MEXICO CITY (AP) — Local governments across Mexico pushed back on Monday May 18th, against President Andrés Manuel López Obrador’s call to reopen the economy in some 300 townships that do not have active cases of coronavirus, with leaders saying they preferred to wait until June before resuming normal activities.
Mexico, which has reported nearly 50,000 total cases and some 5,000 deaths, has seen a steep climb in new infections. Front-line doctors fear that a premature reopening could lead to a second wave of infections — a scenario that recently played out in Chile and Guatemala, where governments had to roll back reopening plans.

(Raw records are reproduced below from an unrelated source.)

/-- R188, R189, R280: prefetches, cache maintenance and fences. PREF.L2 changes nothing but timing, and PREF.L1 what the L1 holds. -/
def Obligations.MemoryUpkeep : Prop :=
  ∀ (s : State) (w : Who) (t : Team) (c : Ctl) (sz : Size) (brec : BitVec 12) (a : Reg) (off : BitVec 13) (kind : FenceKind) (scope : Scope) (uo : Bool)
    (tgt : Nat × Nat → Target),
    let found := s.found w c tgt
    let so := anySo found
    let u := w.by (s.performers w c)
    let ready := (s.readied w c t (.global brec) .maint tgt).soFenceBy u t.key so
    let maintains := fun (i : Instr) (op : Nat) =>
      Issues s i w c t → Reaches s w c t false noTurn (.global brec) a (off.toInt * sz.bytes) sz.bytes .rdOrWr .maint false tgt →
      (t.kern.dx = none → Gives i s w (((found.foldl (fun (r : State) x => r.maintain t.key x.2.2.line op) ready).answered i u (pairsOf found)
        (fun _ => [])).soFence t.key so)) ∧
      (t.kern.dx ≠ none → Gives i s w (((groupsOf (pairsOf found)).foldl (fun (r : State) g =>
        r.dxPush u g (.cmaint op ((found.filter (fun x => decide (x.1 = g))).map (fun x => x.2.2.line))) [opOf (ready.openOps i u (pairsOf found)).1 g])
        (ready.openOps i u (pairsOf found)).2).soFence t.key so))
    maintains (.cmaintWb c sz brec a off) 0 ∧ maintains (.cmaintWbinv c sz brec a off) 1 ∧ maintains (.cmaintWbmem c sz brec a off) 2 ∧
    (Starts s (.fence c kind scope uo) w c t → s.inOrder w c → s.performers w c ≠ [] →
      let full := (kind = .ar ∨ kind = .sc) ∧ scopeTeam scope = true
      let met := if full then (s.performers w c).foldl (fun (r : State) x => r.modFibre w.team x.1 x.2 (fun f => { f with crossed := [] })) s else s
      Completes (.fence c kind scope uo) s w c (met.fence t.key kind scope uo) (fun _ => some [])) ∧
    (Issues s (.prefL2 c sz brec a off) w c t → exec (.prefL2 c sz brec a off) s = .next (s.countClocks w)) ∧
    (Issues s (.prefL1 c sz brec a off) w c t → t.kern.dx ≠ none → exec (.prefL1 c sz brec a off) s = .next (s.countClocks w)) ∧
    (Issues s (.prefL1 c sz brec a off) w c t → s.performers w c ≠ [] → t.kern.dx = none →
      Gives (.prefL1 c sz brec a off) s w ((s.prefLines u t brec a (off.toInt * sz.bytes) sz.bytes).foldl (fun (r : State) lf =>
        if lf.cached && !lf.trk && !r.hostBars (lf.pa / 128) false then r.fill t.key (lf.pa / 128) (decide (lf.ord = 2)) else r) s))

/-- R269 to R278: atomics and exact sums travel to the homes of their locations, one request for each group and location. -/
def Obligations.RequestsToHomes : Prop :=
  ∀ (s : State) (w : Who) (t : Team) (c : Ctl) (k : ACtl) (op : AtomOp) (ty : ITy) (sp : Space) (bf16 clr : Bool) (a d : Reg) (tgt : Nat × Nat → Target),
    let found := s.found w c tgt
    let u := w.by (s.performers w c)
    let sends := fun (i : Instr) (size : Nat) (acc : Acc) (wr : Bool) (kind : State → Nat → Spot → List Nat → ReqKind) =>
      Starts s i w c t → Reaches s w c t false noTurn sp a 0 size .at_ acc wr tgt →
        let ready := s.readied w c t sp acc tgt
        let q := ready.openOps i u (pairsOf found)
        Gives i s w (q.2.sendAll u t q.1 found (kind ready))
    let buffers := fun (i : Instr) (size : Nat) (kind : State → Nat → Spot → List Nat → ReqKind) =>
      Issues s i w c t → t.kern.dx ≠ none → Reaches s w c t false noTurn sp a 0 size .at_ .rw true tgt →
        let ready := s.readied w c t sp .rw tgt
        let q := ready.openOps i u (pairsOf found)
        Gives i s w (q.2.bufferAll u t q.1 found (kind ready))
    let reads := fun (r : State) (g l : Nat) (x : Reg) => ((r.fibre w.team g l).getW w.pos x ty.is64).toNat
    sends (.atom c k op ty sp a d) (ty.width / 8) .rw true (fun r g p lanes =>
      .atom k.uo (spotOrder p k.order) (spotScope p k.scope) op ty true p.place (lanes.map (fun l => (l, d, reads r g l d)))) ∧
    (let kind := fun (r : State) (g : Nat) (p : Spot) (lanes : List Nat) =>
      ReqKind.atom k.uo (spotOrder p k.order) (spotScope p k.scope) op ty false p.place (lanes.map (fun l => (l, d, reads r g l d)))
     sends (.atomn c k op ty sp a d) (ty.width / 8) .rw true kind ∧ buffers (.atomn c k op ty sp a d) (ty.width / 8) kind) ∧
    sends (.acas c k ty sp a d) (ty.width / 8) .rw true (fun r g p lanes =>
      .acas k.uo (spotOrder p k.order) (spotScope p k.scope) ty p.place
        (lanes.map (fun l => (l, d, reads r g l d, reads r g l (if ty.is64 then d + 2 else d + 1))))) ∧
    (let kind := fun (r : State) (g : Nat) (p : Spot) (lanes : List Nat) =>
      ReqKind.exsum k.uo (spotOrder p k.order) (spotScope p k.scope) p.place (lanes.map (fun l => (l, (r.fibre w.team g l).get w.pos d)))
     sends (.exsum c k sp a d) 64 .rw true kind ∧ buffers (.exsum c k sp a d) 64 kind) ∧
    sends (.excvt c k bf16 clr sp a d) 64 (if clr then .rw else .read) clr (fun _ _ p lanes =>
      .excvt k.uo (spotOrder p k.order) (spotScope p k.scope) bf16 clr p.place (lanes.map (fun l => (l, d))))
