theorem spread_sorted : ∀ (n : Nat) (p : List (Nat × Nat)), p.length ≤ n → p.Pairwise (fun x y => x.1 ≤ y.1) →
    (groupsOf p).flatMap (fun g => p.filter (fun x => decide (x.1 = g))) = p := by
  intro n
  induction n with
  | zero => intro p hn _; have : p = [] := List.length_eq_zero_iff.1 (by omega); subst this; rfl
  | succ n ih =>
    intro p hn hp
    cases p with
    | nil => rfl
    | cons x p =>
      obtain ⟨h1, h2⟩ := List.pairwise_cons.1 hp
      have hsp := sorted_split x.1 p h2 h1
      have hgr : groupsOf (x :: p) = x.1 :: groupsOf (p.filter (fun y => !(y.1 == x.1))) := by
        unfold groupsOf
        rw [List.map_cons, eraseDups_step, List.filter_map]; rfl
      have hrest := ih (p.filter (fun y => !(y.1 == x.1))) (by
        have := List.length_filter_le (fun y : Nat × Nat => !(y.1 == x.1)) p
        simp only [List.length_cons] at hn; omega) (h2.filter _)
      rw [hgr, List.flatMap_cons]
      have e1 : (x :: p).filter (fun y => decide (y.1 = x.1)) = x :: p.filter (fun y => decide (y.1 = x.1)) := by simp
      have e2 : (groupsOf (p.filter (fun y => !(y.1 == x.1)))).flatMap (fun g => (x :: p).filter (fun y => decide (y.1 = g)))
          = (groupsOf (p.filter (fun y => !(y.1 == x.1)))).flatMap (fun g => (p.filter (fun y => !(y.1 == x.1))).filter (fun y => decide (y.1 = g))) := by
        simp only [List.flatMap_def]
        congr 1
        refine List.map_congr_left (fun g hg => ?_)
        obtain ⟨l, hl⟩ := mem_groupsOf.1 hg
        have hne : g ≠ x.1 := by
          have := (List.mem_filter.1 hl).2
          simpa using this
        rw [List.filter_filter, List.filter_cons, if_neg (by simpa using hne.symm)]
        refine List.filter_congr (fun y _ => ?_)
        by_cases hy : y.1 = g
        · simp [hy, hne]
        · simp [hy]
      rw [e1, e2, hrest, List.cons_append, ← hsp]

theorem insertMember_sorted (m : Nat × Lanes) (ls : List (Nat × Lanes)) (h : ls.Pairwise (fun x y => x.1 ≤ y.1)) :
    (insertMember m ls).Pairwise (fun x y => x.1 ≤ y.1) ∧ ∀ y ∈ insertMember m ls, y = m ∨ y ∈ ls := by
  induction ls with
  | nil => exact ⟨by simp [insertMember], fun y hy => by simpa [insertMember] using hy⟩
  | cons x xs ih =>
    obtain ⟨h1, h2⟩ := List.pairwise_cons.1 h
    obtain ⟨i1, i2⟩ := ih h2
    unfold insertMember
    split
    · rename_i hlt
      refine ⟨List.pairwise_cons.2 ⟨?_, h⟩, fun y hy => by simpa using hy⟩
      intro y hy
      rcases List.mem_cons.1 hy with rfl | hy
      · omega
      · have := h1 y hy; omega
    · rename_i hlt
      refine ⟨List.pairwise_cons.2 ⟨?_, i1⟩, ?_⟩
      · intro y hy
        rcases i2 y hy with rfl | hy
        · omega
        · exact h1 y hy
      · intro y hy
        rcases List.mem_cons.1 hy with rfl | hy
        · simp
        · rcases i2 y hy with rfl | hy
          · simp
          · simp [hy]

theorem State.activeOf_sorted (s : State) (b : Bundle) : (s.activeOf b).Pairwise (fun x y => x.1 ≤ y.1) := by
  unfold State.activeOf
  have hs : ∀ ms : List (Nat × Lanes), (ms.foldr insertMember []).Pairwise (fun x y => x.1 ≤ y.1) := by
    intro ms
    induction ms with
    | nil => simp
    | cons m ms ih => exact (insertMember_sorted m _ ih).1
  rw [List.pairwise_flatMap]
  refine ⟨?_, (hs b.members).imp ?_⟩
  · intro m _
    rw [List.pairwise_map]
    exact List.Pairwise.imp (fun _ => le_refl _) (List.pairwise_of_forall (fun _ _ => trivial))
  · intro a c hac x hx y hy
    obtain ⟨l, _, rfl⟩ := List.mem_map.1 hx
    obtain ⟨k, _, rfl⟩ := List.mem_map.1 hy
    exact hac

theorem State.performers_sorted {s : State} {w : Who} (h : s.who = some w) (c : Ctl) : (s.performers w c).Pairwise (fun x y => x.1 ≤ y.1) := by
  refine List.Pairwise.filter _ ?_
  unfold State.who at h
  split at h
  · simp at h
  · split at h
    · simp at h
    · simp only [Option.some.injEq] at h; subst h; exact State.activeOf_sorted s _

/-- The groups' lanes, group by group, are the performing fibres as they stand. -/
theorem spread_performers {s : State} {w : Who} (h : s.who = some w) (c : Ctl) {α : Type} (k : Nat × Nat → α) :
    (groupsOf (s.performers w c)).flatMap (fun g => (lanesIn (s.performers w c) g).map (fun l => k (g, l))) = (s.performers w c).map k := by
  conv_rhs => rw [← spread_sorted _ _ (le_refl _) (State.performers_sorted h c)]
  rw [List.map_flatMap]
  congr 1
  funext g
  unfold lanesIn
  rw [List.map_map]
  refine List.map_congr_left (fun x hx => ?_)
  have := (List.mem_filter.1 hx).2
  simp only [decide_eq_true_eq] at this
  simp only [Function.comp, ← this]

theorem pairsOf_found {s : State} {w : Who} {c : Ctl} {α : Type} (tgt : Nat × Nat → α) : pairsOf (s.found w c tgt) = s.performers w c := by
  unfold pairsOf State.found
  rw [List.map_map]
  conv_rhs => rw [← List.map_id (s.performers w c)]
  rfl

/-- The operands of memory that all performing fibres reach. -/
theorem homeWith_ok {s : State} {w : Who} {c : Ctl} {t : Team} (hw : s.who = some w) (ht : s.team w.team = some t) {sp : Space} {a : Reg} {disp : Int} {size : Nat}
    {perm : RecPerm} {acc : Acc} {write lax : Bool} {turn : Turn} {tgt : Nat × Nat → Target} (R : Reaches s w c t lax turn sp a disp size perm acc write tgt)
    (more : Target → Res Target) (hm : ∀ x ∈ s.performers w c, more (tgt x) = .ok (tgt x))
    (go : Team → List (Nat × Nat × Target) → Who → State → State) :
    homeWith lax turn sp a disp size perm acc write more go (w.by (s.performers w c)) s =
      go t (s.found w c tgt) (w.by (s.performers w c)) (s.readied w c t sp acc tgt) := by
  unfold homeWith
  have ht' : s.team (w.by (s.performers w c)).team = some t := ht
  rw [ht']
  have ho : s.orderedFor lax (w.by (s.performers w c)) = true := by
    unfold State.orderedFor
    rw [List.all_eq_true]
    intro x hx
    obtain ⟨h1, h2⟩ := R.ordered x hx
    show (decide ((s.fibre w.team x.1 x.2).order = 0) && (lax || (s.fibre w.team x.1 x.2).loads.isEmpty)) = true
    rw [decide_eq_true h1]
    rcases h2 with h2 | h2 <;> simp [h2]
  have hg := gate_ok s (w.by (s.performers w c)) (fun g l =>
    (s.resolve t g (s.fibre (w.by (s.performers w c)).team g l) (w.by (s.performers w c)).pos sp a disp size perm acc).andThen more) tgt (by
      intro x hx
      have : s.resolve t x.1 (s.fibre (w.by (s.performers w c)).team x.1 x.2) (w.by (s.performers w c)).pos sp a disp size perm acc = .ok (tgt x) := R.found x hx
      simp only [this, Res.andThen, hm x hx])
  have hs := spread_performers hw c (fun x => (x.1, x.2, tgt x))
  have hf : (groupsOf (w.by (s.performers w c)).perf).flatMap (fun g => (lanesIn (w.by (s.performers w c)).perf g).map (fun l => (g, l, tgt (g, l))))
      = s.found w c tgt := hs
  rw [hf] at hg
  simp only [ho, R.near, Bool.not_true, Bool.or_false, Bool.false_eq_true, if_false]
  rw [hg]
  simp only [R.turned, R.free, List.isEmpty_nil, Bool.not_true, Bool.false_eq_true, if_false]
  rfl

/-- A memory instruction whose fibres reach their operands does its own part. -/
theorem gives_home {i : Instr} {s : State} {w : Who} {c : Ctl} {t : Team} (H : Issues s i w c t) {sp : Space} {a : Reg} {disp : Int} {size : Nat}
    {perm : RecPerm} {acc : Acc} {write lax : Bool} {turn : Turn} {tgt : Nat × Nat → Target} (R : Reaches s w c t lax turn sp a disp size perm acc write tgt)
    (more : Target → Res Target) (hm : ∀ x ∈ s.performers w c, more (tgt x) = .ok (tgt x))
    (go : Team → List (Nat × Nat × Target) → Who → State → State)
    (he : exec i s = native i s (homeWith lax turn sp a disp size perm acc write more go)) :
    Gives i s w (go t (s.found w c tgt) (w.by (s.performers w c)) (s.readied w c t sp acc tgt)) := by
  have h := gives_body H he R.some
  rwa [homeWith_ok H.who H.team R more hm go] at h

end Sys2Proof.Machine
end

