-- ==== Sys2Proof/Laws/PerInstr.lean ====
section
/-!
SUPPORT. Statements about every instruction, one lemma for each constructor.
-/

set_option linter.unusedSimpArgs false
set_option linter.unreachableTactic false
set_option linter.unusedTactic false
set_option linter.unnecessarySeqFocus false

namespace Sys2Proof.Laws

/-- Decoding the word of a well-formed instruction gives the instruction back, with every operand. -/
def RoundTrip.Statement (i : Instr) : Prop := i.wellFormed = true → ∀ w, encode i = some w → decodeWord w = .ok i

theorem RoundTrip.nop (c : Ctl) : RoundTrip.Statement (.nop c) := by
  intro hw wd he
  obtain rfl := Option.some.inj he
  apply decodeWord_of hw
  obtain ⟨f0, f1, f2⟩ := mkWord_fields 0x00 c 0 (by decide) (by omega)
  generalize (mkWord 0x00 c 0).toNat = wd at *
  simp [rawDecode, decodeGen, regAt, predAt, bit_eq, guardOpt, f0, f1, f2] <;> first | rfl | decide

theorem RoundTrip.iadd (c : Ctl) (ty : ITy) (sat : Bool) (d : Reg) (a : Reg) (b : Reg) : RoundTrip.Statement (.iadd c ty sat d a b) := by
  intro hw wd he
  obtain rfl := Option.some.inj he
  apply decodeWord_of hw
  have hm : (sat.toNat * 4 + ty.code) < 8192 := (by cases ty <;> cases sat <;> decide)
  obtain ⟨f0, f1, f2, f3, f4, f5, f6⟩ := rrr_fields 0x01 c d.toNat a.toNat b.toNat 0 (sat.toNat * 4 + ty.code) (by decide) (Nat.lt_of_lt_of_le d.isLt (by decide)) (Nat.lt_of_lt_of_le a.isLt (by decide)) (Nat.lt_of_lt_of_le b.isLt (by decide)) (by decide) hm _ rfl
  generalize (mkWord 0x01 c (fRRR d.toNat a.toNat b.toNat 0 (sat.toNat * 4 + ty.code))).toNat = wd at *
  cases ty <;> cases sat <;> simp [rawDecode, decodeGen, regAt, predAt, bit_eq, guardOpt, f0, f1, f2, f3, f4, f5, f6] <;> first | rfl | decide

theorem RoundTrip.isub (c : Ctl) (ty : ITy) (sat : Bool) (d : Reg) (a : Reg) (b : Reg) : RoundTrip.Statement (.isub c ty sat d a b) := by
  intro hw wd he
  obtain rfl := Option.some.inj he
  apply decodeWord_of hw
  have hm : (sat.toNat * 4 + ty.code) < 8192 := (by cases ty <;> cases sat <;> decide)
  obtain ⟨f0, f1, f2, f3, f4, f5, f6⟩ := rrr_fields 0x02 c d.toNat a.toNat b.toNat 0 (sat.toNat * 4 + ty.code) (by decide) (Nat.lt_of_lt_of_le d.isLt (by decide)) (Nat.lt_of_lt_of_le a.isLt (by decide)) (Nat.lt_of_lt_of_le b.isLt (by decide)) (by decide) hm _ rfl
  generalize (mkWord 0x02 c (fRRR d.toNat a.toNat b.toNat 0 (sat.toNat * 4 + ty.code))).toNat = wd at *
  cases ty <;> cases sat <;> simp [rawDecode, decodeGen, regAt, predAt, bit_eq, guardOpt, f0, f1, f2, f3, f4, f5, f6] <;> first | rfl | decide

theorem RoundTrip.imul (c : Ctl) (ty : ITy) (sat : Bool) (d : Reg) (a : Reg) (b : Reg) : RoundTrip.Statement (.imul c ty sat d a b) := by
  intro hw wd he
  obtain rfl := Option.some.inj he
  apply decodeWord_of hw
  have hm : (sat.toNat * 4 + ty.code) < 8192 := (by cases ty <;> cases sat <;> decide)
  obtain ⟨f0, f1, f2, f3, f4, f5, f6⟩ := rrr_fields 0x03 c d.toNat a.toNat b.toNat 0 (sat.toNat * 4 + ty.code) (by decide) (Nat.lt_of_lt_of_le d.isLt (by decide)) (Nat.lt_of_lt_of_le a.isLt (by decide)) (Nat.lt_of_lt_of_le b.isLt (by decide)) (by decide) hm _ rfl
  generalize (mkWord 0x03 c (fRRR d.toNat a.toNat b.toNat 0 (sat.toNat * 4 + ty.code))).toNat = wd at *
  cases ty <;> cases sat <;> simp [rawDecode, decodeGen, regAt, predAt, bit_eq, guardOpt, f0, f1, f2, f3, f4, f5, f6] <;> first | rfl | decide

theorem RoundTrip.imulh (c : Ctl) (ty : ITy) (d : Reg) (a : Reg) (b : Reg) : RoundTrip.Statement (.imulh c ty d a b) := by
  intro hw wd he
  obtain rfl := Option.some.inj he
  apply decodeWord_of hw
  have hm : ty.code < 8192 := (by cases ty <;> decide)
  obtain ⟨f0, f1, f2, f3, f4, f5, f6⟩ := rrr_fields 0x04 c d.toNat a.toNat b.toNat 0 ty.code (by decide) (Nat.lt_of_lt_of_le d.isLt (by decide)) (Nat.lt_of_lt_of_le a.isLt (by decide)) (Nat.lt_of_lt_of_le b.isLt (by decide)) (by decide) hm _ rfl
  generalize (mkWord 0x04 c (fRRR d.toNat a.toNat b.toNat 0 ty.code)).toNat = wd at *
  cases ty <;> simp [rawDecode, decodeGen, regAt, predAt, bit_eq, guardOpt, f0, f1, f2, f3, f4, f5, f6] <;> first | rfl | decide

theorem RoundTrip.imad (c : Ctl) (ty : ITy) (sat : Bool) (d : Reg) (a : Reg) (b : Reg) (e : Reg) : RoundTrip.Statement (.imad c ty sat d a b e) := by
  intro hw wd he
  obtain rfl := Option.some.inj he
  apply decodeWord_of hw
  have hm : (sat.toNat * 4 + ty.code) < 8192 := (by cases ty <;> cases sat <;> decide)
  obtain ⟨f0, f1, f2, f3, f4, f5, f6⟩ := rrr_fields 0x05 c d.toNat a.toNat b.toNat e.toNat (sat.toNat * 4 + ty.code) (by decide) (Nat.lt_of_lt_of_le d.isLt (by decide)) (Nat.lt_of_lt_of_le a.isLt (by decide)) (Nat.lt_of_lt_of_le b.isLt (by decide)) (Nat.lt_of_lt_of_le e.isLt (by decide)) hm _ rfl
  generalize (mkWord 0x05 c (fRRR d.toNat a.toNat b.toNat e.toNat (sat.toNat * 4 + ty.code))).toNat = wd at *
  cases ty <;> cases sat <;> simp [rawDecode, decodeGen, regAt, predAt, bit_eq, guardOpt, f0, f1, f2, f3, f4, f5, f6] <;> first | rfl | decide

theorem RoundTrip.imadw (c : Ctl) (ty : ITy) (d : Reg) (a : Reg) (b : Reg) (e : Reg) : RoundTrip.Statement (.imadw c ty d a b e) := by
  intro hw wd he
  obtain rfl := Option.some.inj he
  apply decodeWord_of hw
  have hm : ty.code < 8192 := (by cases ty <;> decide)
  obtain ⟨f0, f1, f2, f3, f4, f5, f6⟩ := rrr_fields 0x06 c d.toNat a.toNat b.toNat e.toNat ty.code (by decide) (Nat.lt_of_lt_of_le d.isLt (by decide)) (Nat.lt_of_lt_of_le a.isLt (by decide)) (Nat.lt_of_lt_of_le b.isLt (by decide)) (Nat.lt_of_lt_of_le e.isLt (by decide)) hm _ rfl
  generalize (mkWord 0x06 c (fRRR d.toNat a.toNat b.toNat e.toNat ty.code)).toNat = wd at *
  cases ty <;> simp [rawDecode, decodeGen, regAt, predAt, bit_eq, guardOpt, f0, f1, f2, f3, f4, f5, f6] <;> first | rfl | decide

theorem RoundTrip.idiv (c : Ctl) (ty : ITy) (d : Reg) (a : Reg) (b : Reg) : RoundTrip.Statement (.idiv c ty d a b) := by
  intro hw wd he
  obtain rfl := Option.some.inj he
  apply decodeWord_of hw
  have hm : ty.code < 8192 := (by cases ty <;> decide)
  obtain ⟨f0, f1, f2, f3, f4, f5, f6⟩ := rrr_fields 0x07 c d.toNat a.toNat b.toNat 0 ty.code (by decide) (Nat.lt_of_lt_of_le d.isLt (by decide)) (Nat.lt_of_lt_of_le a.isLt (by decide)) (Nat.lt_of_lt_of_le b.isLt (by decide)) (by decide) hm _ rfl
  generalize (mkWord 0x07 c (fRRR d.toNat a.toNat b.toNat 0 ty.code)).toNat = wd at *
  cases ty <;> simp [rawDecode, decodeGen, regAt, predAt, bit_eq, guardOpt, f0, f1, f2, f3, f4, f5, f6] <;> first | rfl | decide

theorem RoundTrip.irem (c : Ctl) (ty : ITy) (d : Reg) (a : Reg) (b : Reg) : RoundTrip.Statement (.irem c ty d a b) := by
  intro hw wd he
  obtain rfl := Option.some.inj he
  apply decodeWord_of hw
  have hm : ty.code < 8192 := (by cases ty <;> decide)
  obtain ⟨f0, f1, f2, f3, f4, f5, f6⟩ := rrr_fields 0x08 c d.toNat a.toNat b.toNat 0 ty.code (by decide) (Nat.lt_of_lt_of_le d.isLt (by decide)) (Nat.lt_of_lt_of_le a.isLt (by decide)) (Nat.lt_of_lt_of_le b.isLt (by decide)) (by decide) hm _ rfl
  generalize (mkWord 0x08 c (fRRR d.toNat a.toNat b.toNat 0 ty.code)).toNat = wd at *
  cases ty <;> simp [rawDecode, decodeGen, regAt, predAt, bit_eq, guardOpt, f0, f1, f2, f3, f4, f5, f6] <;> first | rfl | decide

theorem RoundTrip.imin (c : Ctl) (ty : ITy) (d : Reg) (a : Reg) (b : Reg) : RoundTrip.Statement (.imin c ty d a b) := by
  intro hw wd he
  obtain rfl := Option.some.inj he
  apply decodeWord_of hw
  have hm : ty.code < 8192 := (by cases ty <;> decide)
  obtain ⟨f0, f1, f2, f3, f4, f5, f6⟩ := rrr_fields 0x09 c d.toNat a.toNat b.toNat 0 ty.code (by decide) (Nat.lt_of_lt_of_le d.isLt (by decide)) (Nat.lt_of_lt_of_le a.isLt (by decide)) (Nat.lt_of_lt_of_le b.isLt (by decide)) (by decide) hm _ rfl
  generalize (mkWord 0x09 c (fRRR d.toNat a.toNat b.toNat 0 ty.code)).toNat = wd at *
  cases ty <;> simp [rawDecode, decodeGen, regAt, predAt, bit_eq, guardOpt, f0, f1, f2, f3, f4, f5, f6] <;> first | rfl | decide

theorem RoundTrip.imax (c : Ctl) (ty : ITy) (d : Reg) (a : Reg) (b : Reg) : RoundTrip.Statement (.imax c ty d a b) := by
  intro hw wd he
  obtain rfl := Option.some.inj he
  apply decodeWord_of hw
  have hm : ty.code < 8192 := (by cases ty <;> decide)
  obtain ⟨f0, f1, f2, f3, f4, f5, f6⟩ := rrr_fields 0x0A c d.toNat a.toNat b.toNat 0 ty.code (by decide) (Nat.lt_of_lt_of_le d.isLt (by decide)) (Nat.lt_of_lt_of_le a.isLt (by decide)) (Nat.lt_of_lt_of_le b.isLt (by decide)) (by decide) hm _ rfl
  generalize (mkWord 0x0A c (fRRR d.toNat a.toNat b.toNat 0 ty.code)).toNat = wd at *
  cases ty <;> simp [rawDecode, decodeGen, regAt, predAt, bit_eq, guardOpt, f0, f1, f2, f3, f4, f5, f6] <;> first | rfl | decide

But López Obrador has been pressing to reactivate the economy. In addition to opening virus-free communities, his health advisers have said that the mining, construction and automotive industries could resume operations as early as Monday.
The country’s lockdown — which began in March — will remain in place, but those industries will be allowed to return to production because Mexico’s top advisory body on the pandemic, the General Health Council, had decided to classify them as “essential activities.”
“Today productive social activity has already started to open where it was agreed, and they can start classes,” López Obrador said. “We are talking about around 300 townships where there are no infections.”
A General Motors plant in the central state of Guanajuato told workers that one shift would return to operations Monday. Workers must wear masks and glasses at all times and be clean shaven.
But in most approved areas, the president’s words did not result in any changes.
In the southern state of Oaxaca, which has more than 200 of the infection-free townships, Gov. Alejandro Murat said in a video address Sunday that after consultations with other communities, officials decided to wait until June 1 to begin evaluating whether to resume economic activity.
Murat said students would not return to class Monday even in communities without confirmed cases of the virus.